용이한 이해를 위해, 동일한 명칭부여 방식들이 사용되는바, 기본 동작, 예를 들어, 덧셈에 대해 고려해 보면, 이 경우 AX 및 BX는 결과 CX를 형성하는 데이터의 항목을 획득하기 위해 오퍼랜드들을 형성하는 데이터이고, 이 경우 X는 0과 N 사이의 정수이며, N+1은 프로세싱 동작 동안 수행될 기본 동작들의 수이다. 일 세트의 N+1 동작들은 전체적으로 데이터 프로세싱 동작을 형성한다. 또한, 데이터 각각의 메모리 어드레스들은 이들의 명칭 앞에 부호 "@"(~에를 나타내는 기호)가 붙어있는 형태에 의해 참조된다. 예를 들어, 데이터의 항목(A0)의 어드레스는 "@A0"로 표시된다.For ease of understanding, the same naming schemes are used. Considering the default operation, e.g., addition, in this case AX and BX form operands to obtain the items of data that form the result CX. Data, where X is an integer between 0 and N, and N+1 is the number of basic operations to be performed during the processing operation. A set of N+1 operations as a whole form a data processing operation. Further, the memory addresses of each of the data are referred to by the form in which a sign "@" (a sign indicating to) is added in front of their names. For example, the address of the data item A0 is indicated by "@A0".

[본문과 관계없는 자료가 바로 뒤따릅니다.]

-- ==== Sys2Proof/Decode.lean ====
section
/-! DEFINITION. Decoding and encoding: the opcode map of 30_encoding.md R86, whole-byte lookup in one of two tables
(R87, 40_fetch_decode_execute.md R102), the encoder, and the host's reading of a word of spec/opcode_table.json. -/

namespace Sys2Proof

open Sys2Proof.Machine (wordFromBytes lowByte highByte)

/-- The Normal table of R86, in the order of byte 0. -/
def normalTable : List (Byte × Row) :=
  [ (0x00, .bare .nop),
    (0x01, .withWord .ldBCd16),
    (0x02, .bare .ldIndBCA),
    (0x04, .bare .incB),
    (0x06, .withByte .ldBd8),
    (0x0A, .bare .ldAIndBC),
    (0x0C, .bare .incC),
    (0x0E, .withByte .ldCd8),
    (0x11, .withWord .ldDEd16),
    (0x12, .bare .ldIndDEA),
    (0x14, .bare .incD),
    (0x16, .withByte .ldDd8),
    (0x17, .bare .rla),
    (0x1A, .bare .ldAIndDE),
    (0x1C, .bare .incE),
    (0x1E, .withByte .ldEd8),
    (0x20, .withByte .jrNZ),
    (0x21, .withWord .ldHLd16),
    (0x24, .bare .incH),
    (0x26, .withByte .ldHd8) ] ++
  [ (0x2C, .bare .incL),
    (0x2E, .withByte .ldLd8),
    (0x31, .withWord .ldSPd16),
    (0x32, .bare .ldIndHLDecA),
    (0x3C, .bare .incA),
    (0x3E, .withByte .ldAd8),
    (0x77, .bare .ldIndHLA),
    (0x7E, .bare .ldAIndHL),
    (0xAF, .bare .xorA),
    (0xC1, .bare .popBC),
    (0xC5, .bare .pushBC),
    (0xCD, .withWord .callA16),
    (0xD1, .bare .popDE),
    (0xD5, .bare .pushDE),
    (0xE0, .withByte .ldhA8A),
    (0xE1, .bare .popHL),
    (0xE2, .bare .ldHighCA),
    (0xE5, .bare .pushHL) ]

/-- The Extended table of R86, indexed by the byte after 0xCB. -/
def extendedTable : List (Byte × Instr) :=
  [ (0x10, .rlB),
    (0x11, .rlC),
    (0x12, .rlD),
    (0x13, .rlE),
    (0x14, .rlH),
    (0x15, .rlL),
    (0x17, .rlA),
    (0x7C, .bit7H) ]

/-- The parameter `OPMAP` (00_scope.md R5) at the value R86 gives it. Log entry 1. -/
def opmap : Opmap := { normal := normalTable, extended := extendedTable }

/-- Whole-byte lookup (R87). -/
def lookupByte {α : Type} (k : Byte) : List (Byte × α) → Option α
  | [] => none
  | (k', x) :: t => if k = k' then some x else lookupByte k t

/-- The instruction a row gives with the two bytes that follow the opcode; a `d16` or `a16` has its low byte first
(R82, R84). -/
def Row.build (b1 b2 : Byte) : Row → Instr
  | .bare i => i
  | .withByte mk => mk b1
  | .withWord mk => mk (wordFromBytes b1 b2)

/-- An illegal encoding, the only kind there is (R90): the table and the offending byte (60_exceptions.md R211). -/
structure Unassigned where
  table : DecodeTable
  byte  : Byte
  deriving DecidableEq, Repr

/-- 40_fetch_decode_execute.md R102 over the map `m`: `b0` through the Normal table, or, where it is 0xCB, `b1`
through the Extended table. Bytes the selected row does not use play no part. -/
def decodeWith (m : Opmap) (b0 b1 b2 : Byte) : Except Unassigned Instr :=
  if b0 = extensionByte then
    match lookupByte b1 m.extended with
    | some i => .ok i
    | none => .error { table := .extended, byte := b1 }
  else
    match lookupByte b0 m.normal with
    | some r => .ok (r.build b1 b2)
    | none => .error { table := .normal, byte := b0 }

/-- Decoding with this hardware's map. -/
def decodeBytes (b0 b1 b2 : Byte) : Except Unassigned Instr := decodeWith opmap b0 b1 b2

/-- Why a list of bytes gives no instruction. -/
inductive DecodeError where
  | unassigned (u : Unassigned)   -- R90
  | truncated                     -- the list ends before the instruction does
  deriving DecidableEq, Repr

/-- The instruction at the head of a list of bytes, and the bytes after it. -/
def decode : List Byte → Except DecodeError (Instr × List Byte)
  | [] => .error .truncated
  | b0 :: rest =>
    if b0 = extensionByte ∧ rest = [] then .error .truncated
    else
      match decodeBytes b0 (rest.headD 0) (rest.tail.headD 0) with
      | .error u => .error (.unassigned u)
      | .ok i =>
        if i.length ≤ rest.length + 1 then .ok (i, rest.drop (i.length - 1)) else .error .truncated

/-- The bytes of an instruction in address order, from the Encoding line of each instruction's own rule (R120 to R205). -/
def encode : Instr → List Byte
  | .nop => [0x00]
  | .ldBCd16 w => [0x01, lowByte w, highByte w]
  | .ldDEd16 w => [0x11, lowByte w, highByte w]
  | .ldHLd16 w => [0x21, lowByte w, highByte w]
  | .ldSPd16 w => [0x31, lowByte w, highByte w]
  | .ldBd8 v => [0x06, v]
  | .ldCd8 v => [0x0E, v]
  | .ldDd8 v => [0x16, v]
  | .ldEd8 v => [0x1E, v]
  | .ldHd8 v => [0x26, v]
  | .ldLd8 v => [0x2E, v]
  | .ldAd8 v => [0x3E, v]
  | .ldIndBCA => [0x02]
  | .ldIndDEA => [0x12]
  | .ldIndHLA => [0x77]
  | .ldIndHLDecA => [0x32]
  | .ldAIndBC => [0x0A]
  | .ldAIndDE => [0x1A]
  | .ldAIndHL => [0x7E]
  | .ldHighCA => [0xE2]
  | .ldhA8A v => [0xE0, v]
  | .xorA => [0xAF]
  | .incB => [0x04]
  | .incC => [0x0C]
  | .incD => [0x14]
  | .incE => [0x1C]
  | .incH => [0x24]
  | .incL => [0x2C]
  | .incA => [0x3C]
  | .rla => [0x17]
  | .rlB => [0xCB, 0x10]
  | .rlC => [0xCB, 0x11]
  | .rlD => [0xCB, 0x12]
  | .rlE => [0xCB, 0x13]
  | .rlH => [0xCB, 0x14]
  | .rlL => [0xCB, 0x15]
  | .rlA => [0xCB, 0x17]
  | .bit7H => [0xCB, 0x7C]
  | .jrNZ v => [0x20, v]
  | .pushBC => [0xC5]
  | .pushDE => [0xD5]
  | .pushHL => [0xE5]
  | .popBC => [0xC1]
  | .popDE => [0xD1]
  | .popHL => [0xE1]
  | .callA16 w => [0xCD, lowByte w, highByte w]

/-- The bytes, in address order and up to the longest instruction, of a word of spec/opcode_table.json: `w` below
`2 ^ nbits`, zeros above. The table numbers the opcode bytes with byte 0 MOST significant (R94), so its 16-bit
words, those of the Extended rows, have 0xCB in bits 15:8. Every other word, and one with 0xCB in bits 7:0, has its first
byte in bits 7:0. Log entry 13. -/
def tableBytes (nbits w : Nat) : List Byte :=
  let v := w % 2 ^ nbits
  if nbits = 16 ∧ v / 256 = 0xCB then [extensionByte, BitVec.ofNat 8 v, 0]
  else [BitVec.ofNat 8 v, BitVec.ofNat 8 (v / 256), BitVec.ofNat 8 (v / 65536)]

/-- What the decoder reads from a word of spec/opcode_table.json; `none` where it refuses. -/
def decodeTableWord (nbits w : Nat) : Option Instr :=
  match decode (tableBytes nbits w) with
  | .ok (i, _) => some i
  | .error _ => none

end Sys2Proof
end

각각의 덧셈에 대해(X의 각각의 값에 대해), 일 세트의 명령들은 컴퓨팅 디바이스(1)에 의해 구현될 수 있다. 이러한 일 세트의 명령들의 하나의 예가 컴퓨터 의사코드(computer pseudocode)의 형태로 본 설명의 끝에서 제공된다. 보통, 이러한 명령들은 ALU(9)에 의해 구현되는 공통 프로세스 동안 연속적으로 적용된다. 아래의 실시예들에서, 메모리 액세스 동작들과 관련된 명령들 및 기본 컴퓨팅 동작들과 관련된 명령들은 서로 분리된 프로세스들에 의해 프로세싱된다.For each addition (for each value of X), a set of instructions may be implemented by the computing device 1. An example of such a set of instructions is provided at the end of this description in the form of computer pseudocode. Usually, these instructions are applied sequentially during the common process implemented by the ALU 9. In the embodiments below, instructions related to memory access operations and instructions related to basic computing operations are processed by processes separate from each other.

도 5에 따른 컴퓨팅 방법의 일 실시예에서, 방법은 101 내지 109로 각각 참조되는 단계들로 분해될 수 있다.In one embodiment of the computing method according to FIG. 5, the method may be decomposed into steps referred to as 101 to 109 respectively.

단계(101) 및 단계(102)에서, 수행될 기본 동작들 중 적어도 하나에 대한 오퍼랜드를 형성하는 데이터 각각의 메모리 어드레스들 @A0 내지 @AN 및 @B0 내지 @BN이 각각이 획득된다. "획득된다"는 것은, 동작(101) 및 동작(102)의 끝에서, 하나 이상의 로컬 메모리 유닛들이, 오퍼랜드를 형성하는 모든 데이터의 어드레스들을 저장함을 의미하는 것으로 이해돼야 한다. 이러한 메모리 액세스 동작들은 예를 들어, 제어 유닛(5)으로부터의 명령들의 수신에 의해 트리거(trigger)된다. 일부 경우들에서, 상기 어드레스들 중 적어도 일부는 이미 로컬 메모리 유닛들 내에 저장된다. 따라서, 로컬 메모리 유닛들 상에 이전에 설치된 상기 어드레스들을 획득하기 위해 이러한 스테이지(stage)에서 어떠한 메모리 액세스 동작도 필요하지 않다.In steps 101 and 102, memory addresses @A0 to @AN and @B0 to @BN, respectively, of each of the data forming an operand for at least one of the basic operations to be performed are obtained. By "obtaining" it should be understood to mean that at the end of operation 101 and operation 102, one or more local memory units store addresses of all the data forming the operand. These memory access operations are triggered, for example, by receipt of instructions from the control unit 5. In some cases, at least some of the addresses are already stored in local memory units. Thus, no memory access operation is required at this stage to obtain the addresses previously installed on the local memory units.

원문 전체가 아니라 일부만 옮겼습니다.